SÖZLÜ EDEBİYAT ÜRÜNLERİ
1) Koşuk
- Yiğitlik, savaş, aşk, sevgi, tabiat güzellikleri, av eğlenceleri, günlük yaşam gibi konuların dile getirildiği şiirlerdir.
- Sığır denilen sürek avları ve şölen adı verilen kurban törenlerinde ozanlar tarafından kopuz eşliğinde söylenir.
- Hece ölçüsü ve dörtlük nazım birimiyle söylenir.
- Genellikle yarım uyak kullanılır.
- Uyak düzeni aaab/abab, cccb, dddb şeklinde olup halk edebiyatındaki koşmaya benzer.
- Koşuk, içerik olarak halk edebiyatındaki koşmaya, divan edebiyatındaki gazele benzer
Koşuk Örneği:
Kızıl sarığ arkaşıp (Kızıl ve sarı çiçekler yerden bitiyor)
Yipgin yaşıl yüzkeşip (Mor ile yeşil yüz yüze geliyor)
Bir bir gerü yörgeşip (Birbirlerine sarılıyorlar)
Yalngluk anı tanglaşur (İnsan hayret içinde kalıyor)
Alın töpü yaşardı (Yamaçlar ve tepeler yeşerdi)
Urut otın yaşurdı (Kuru otları gizleyip tazelerini çıkardı)
Köl-ning suvın küşerdi (Göllerin suyunu taşıdılar)
Sığır buka möngreşür (Sığırlar ve boğalar [neşelerinden] böğrüşüyor)
2) Sagu
- Yuğ adı verilen ölüm, yas törenlerinde ölen kimsenin ardından söylenen, onun ölümünden duyulan acıyı dile getiren, ölenin mertliğini, yiğitliğini, erdemlerini anlatan şiirlerdir.
- Sagular sadece konu açısından koşuktan ayrılır.
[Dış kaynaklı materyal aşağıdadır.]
-- ==== Sys2Proof/Machine/Operands.lean ====
section
/-! DEFINITION. How an operation reads its operands, the request registers of R39: a register that holds no value
makes the request ill-formed, and it is refused (R46, R277). The registers of R39's table are required before the
operation begins (R292), those it marks "when used" when they are used. DEDUCED, safe: log 6. -/

namespace Sys2Proof.Machine

/-- Reads a register that must hold a value (R46). -/
def need {α : Type} (r : Reg) (v : Option α) (k : α → Host.Outcome State Fault Refusal) :
    Host.Outcome State Fault Refusal :=
  match v with
  | none => .refused (.noValue r)
  | some a => k a

/-- Whether a length is above `BUF_MAX` (R15); nothing is above an unbounded one. -/
def aboveMax (cfg : Config) (n : Nat) : Bool :=
  match cfg.bufMax with
  | none => false
  | some m => decide (m < n)

/-- The input byte sequence `IN[0..IN_LEN)` (R22); bytes at index `IN_LEN` and above are not read. -/
def withInput (cfg : Config) (s : State) (k : Bytes → Host.Outcome State Fault Refusal) :
    Host.Outcome State Fault Refusal :=
  need .inLen s.inLen fun n =>
    if aboveMax cfg n then .refused (.aboveBufMax n)
    else need .inBuf s.inBuf fun m => need .inBuf (m.readBytes 0 n) k

/-- What `KSEL` selects (R28): a key's valid bit, its register, and its kind. -/
structure KeySource where
  valid : Bit
  key   : Option Block
  reg   : Reg
  kind  : KeyKind

/-- The key operand of CIPHER and AESBLK (R28, R122, R130). -/
def selectKey (s : State) (ksel : Bit) : KeySource :=
  if ksel = 0 then ⟨s.keyNwkV, s.keyNwk, .keyNwk, .network⟩
  else ⟨s.keyAppV, s.keyApp, .keyApp, .application⟩

/-- Reads the selected key: MissingKey when its valid bit is 0 (R271), and then the key register is not read (R23). -/
def withKey (s : State) (ksel : Bit) (k : Block → Host.Outcome State Fault Refusal) :
    Host.Outcome State Fault Refusal :=
  let src := selectKey s ksel
  if src.valid = 0 then deliver s (raise (.missingKey src.kind) {}).work []
  else need src.reg src.key k

/-- Reads `DIR` (R27). -/
def withDir (s : State) (k : Direction → Host.Outcome State Fault Refusal) : Host.Outcome State Fault Refusal :=
  need .dir s.dir fun d => k (Direction.ofBit d)

end Sys2Proof.Machine
end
Diğer özellikleri koşukla aynıdır.
- Sagular da koşuklar gibi müzikle iç içedir ve kopuz eşliğinde söylenir.
- Ölüm temasını işlemesi bakımından, halk edebiyatındaki ağıtın ve divan edebiyatındaki mersiyenin karşılığıdır.
- Türk sözlü edebiyatının ilk örneklerinden olan, tamamı 12 dörtlükten oluşan ve Divanü Lügatı’t-Türk’te yer alan Alp Er Tunga sagusu, bu türün en meşhur örneğidir. Bu şiirde Saka (İskit) adlı Türk devletinin hükümdarı olan Alp Er Tunga’nın MÖ 7. yy.da Türk- İran savaşlarında İran hükümdarı Keyhüsrev’e yenilerek öldürülmesi anlatılır.
Sagu Örneği:
Alp Er Tunga öldi mü (Alp Er Tunga öldü mü)
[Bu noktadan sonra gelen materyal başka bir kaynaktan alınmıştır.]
-- ==== Sys2Proof/Syntax.lean ====
section
/-! DEFINITION. The instructions: one constructor per row of spec/opcode_table.json, and the four formats its rows
stand in (R105). -/

namespace Sys2Proof

/-- The format an instruction's bytes are read in (the table's "format"). -/
inductive Format where
  /-- Group `OP`: the 4-bit value of the `OP` register, in one byte (R100). -/
  | op
  /-- Group `MHDR`: the header byte (R81, R82). -/
  | mhdr
  /-- Groups `CID-UP` and `CID-DN`: an identifier byte and its body, for a direction (R91). -/
  | cmd (dir : Direction)
  deriving DecidableEq, Repr

/-- The instructions. The operations of group `OP` take their operands from the request registers (R39); a frame type
carries the header byte's other two fields (R81); a command carries its body (R91). -/
inductive Instr where
  -- group OP (R100)
  | decode
  | cipher
  | macparse
  | fhdr
  | mhdr
  | fctrl
  | joinreq
  | joinacc
  | aesblk
  -- group MHDR (R82)
  | ftJoinrequest (rfu : BitVec 3) (major : BitVec 2)
  | ftJoinaccept (rfu : BitVec 3) (major : BitVec 2)
  | ftUnconfirmedup (rfu : BitVec 3) (major : BitVec 2)
  | ftUnconfirmeddown (rfu : BitVec 3) (major : BitVec 2)
  | ftConfirmedup (rfu : BitVec 3) (major : BitVec 2)
  | ftConfirmeddown (rfu : BitVec 3) (major : BitVec 2)
  | ftReserved (rfu : BitVec 3) (major : BitVec 2)
  | ftProprietary (rfu : BitVec 3) (major : BitVec 2)
  -- group CID-UP (R181 to R189)
  | linkCheckReq (body : Bytes)
  | linkADRAns (body : Bytes)
  | dutyCycleAns (body : Bytes)
  | rxParamSetupAns (body : Bytes)
  | devStatusAns (body : Bytes)
  | newChannelAns (body : Bytes)
  | rxTimingSetupAns (body : Bytes)
  | txParamSetupAns (body : Bytes)
  | dlChannelAns (body : Bytes)
  -- group CID-DN (R190 to R198)
  | linkCheckAns (body : Bytes)
  | linkADRReq (body : Bytes)
  | dutyCycleReq (body : Bytes)
  | rxParamSetupReq (body : Bytes)
  | devStatusReq (body : Bytes)
  | newChannelReq (body : Bytes)
  | rxTimingSetupReq (body : Bytes)
  | txParamSetupReq (body : Bytes)
  | dlChannelReq (body : Bytes)
  deriving DecidableEq, Repr

/-- The table group an instruction stands in (R105). -/
def Instr.format : Instr → Format
  | .decode | .cipher | .macparse | .fhdr | .mhdr | .fctrl | .joinreq | .joinacc | .aesblk => .op
  | .ftJoinrequest _ _ | .ftJoinaccept _ _ | .ftUnconfirmedup _ _ | .ftUnconfirmeddown _ _
  | .ftConfirmedup _ _ | .ftConfirmeddown _ _ | .ftReserved _ _ | .ftProprietary _ _ => .mhdr
  | .linkCheckReq _ | .linkADRAns _ | .dutyCycleAns _ | .rxParamSetupAns _ | .devStatusAns _
  | .newChannelAns _ | .rxTimingSetupAns _ | .txParamSetupAns _ | .dlChannelAns _ => .cmd .uplink
  | .linkCheckAns _ | .linkADRReq _ | .dutyCycleReq _ | .rxParamSetupReq _ | .devStatusReq _
  | .newChannelReq _ | .rxTimingSetupReq _ | .txParamSetupReq _ | .dlChannelReq _ => .cmd .downlink

end Sys2Proof
end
Isız ajun kaldı mu (Kötü dünya kaldı mı)
Ödlek öçin aldı mu (Felek öcünü aldı mı)
Emdi yürek yırtılır (Şimdi yürek yırtılır)
Begler atın argurup (Beyler atlarını yordular)
Kagdu anı turgurup (Kaygıdan zayıf düştüler)
Mengzi yüzü sargarup (Betleri benizleri sarardı)
Körküm angar türtülür (Sanki safran sürdüler)
3) Sav
- Bugünkü atasözlerinin ilk şekilleridir. Yaşamla, toplumla, insan doğasıyla ilgili öğütler veren hikmetli, özlü sözlerdir.
- Kolay söylenmesi ve akılda kalıcı olması için çoğu şiir gibi söylenmiş, ölçü ve uyaktan yararlanılmıştır.
- İlk söyleyeni unutulduğu için anonim nitelik taşır. 11. yy.da Kaşgarlı Mahmut, Orta Asya’da Türk boyları arasında söylenen bazı savları derleyip Divanü Lügatı’t-Türk adlı kitabında bir araya getirmiştir.
- Birçok sav, kelimelerin söylenişinde bazı değişikliklere uğrayarak günümüzde yaşamaya devam etmektedir.
Sav Örnekleri:
-Yılan kendü eğrisin bilmes, tevi boynun egri tir.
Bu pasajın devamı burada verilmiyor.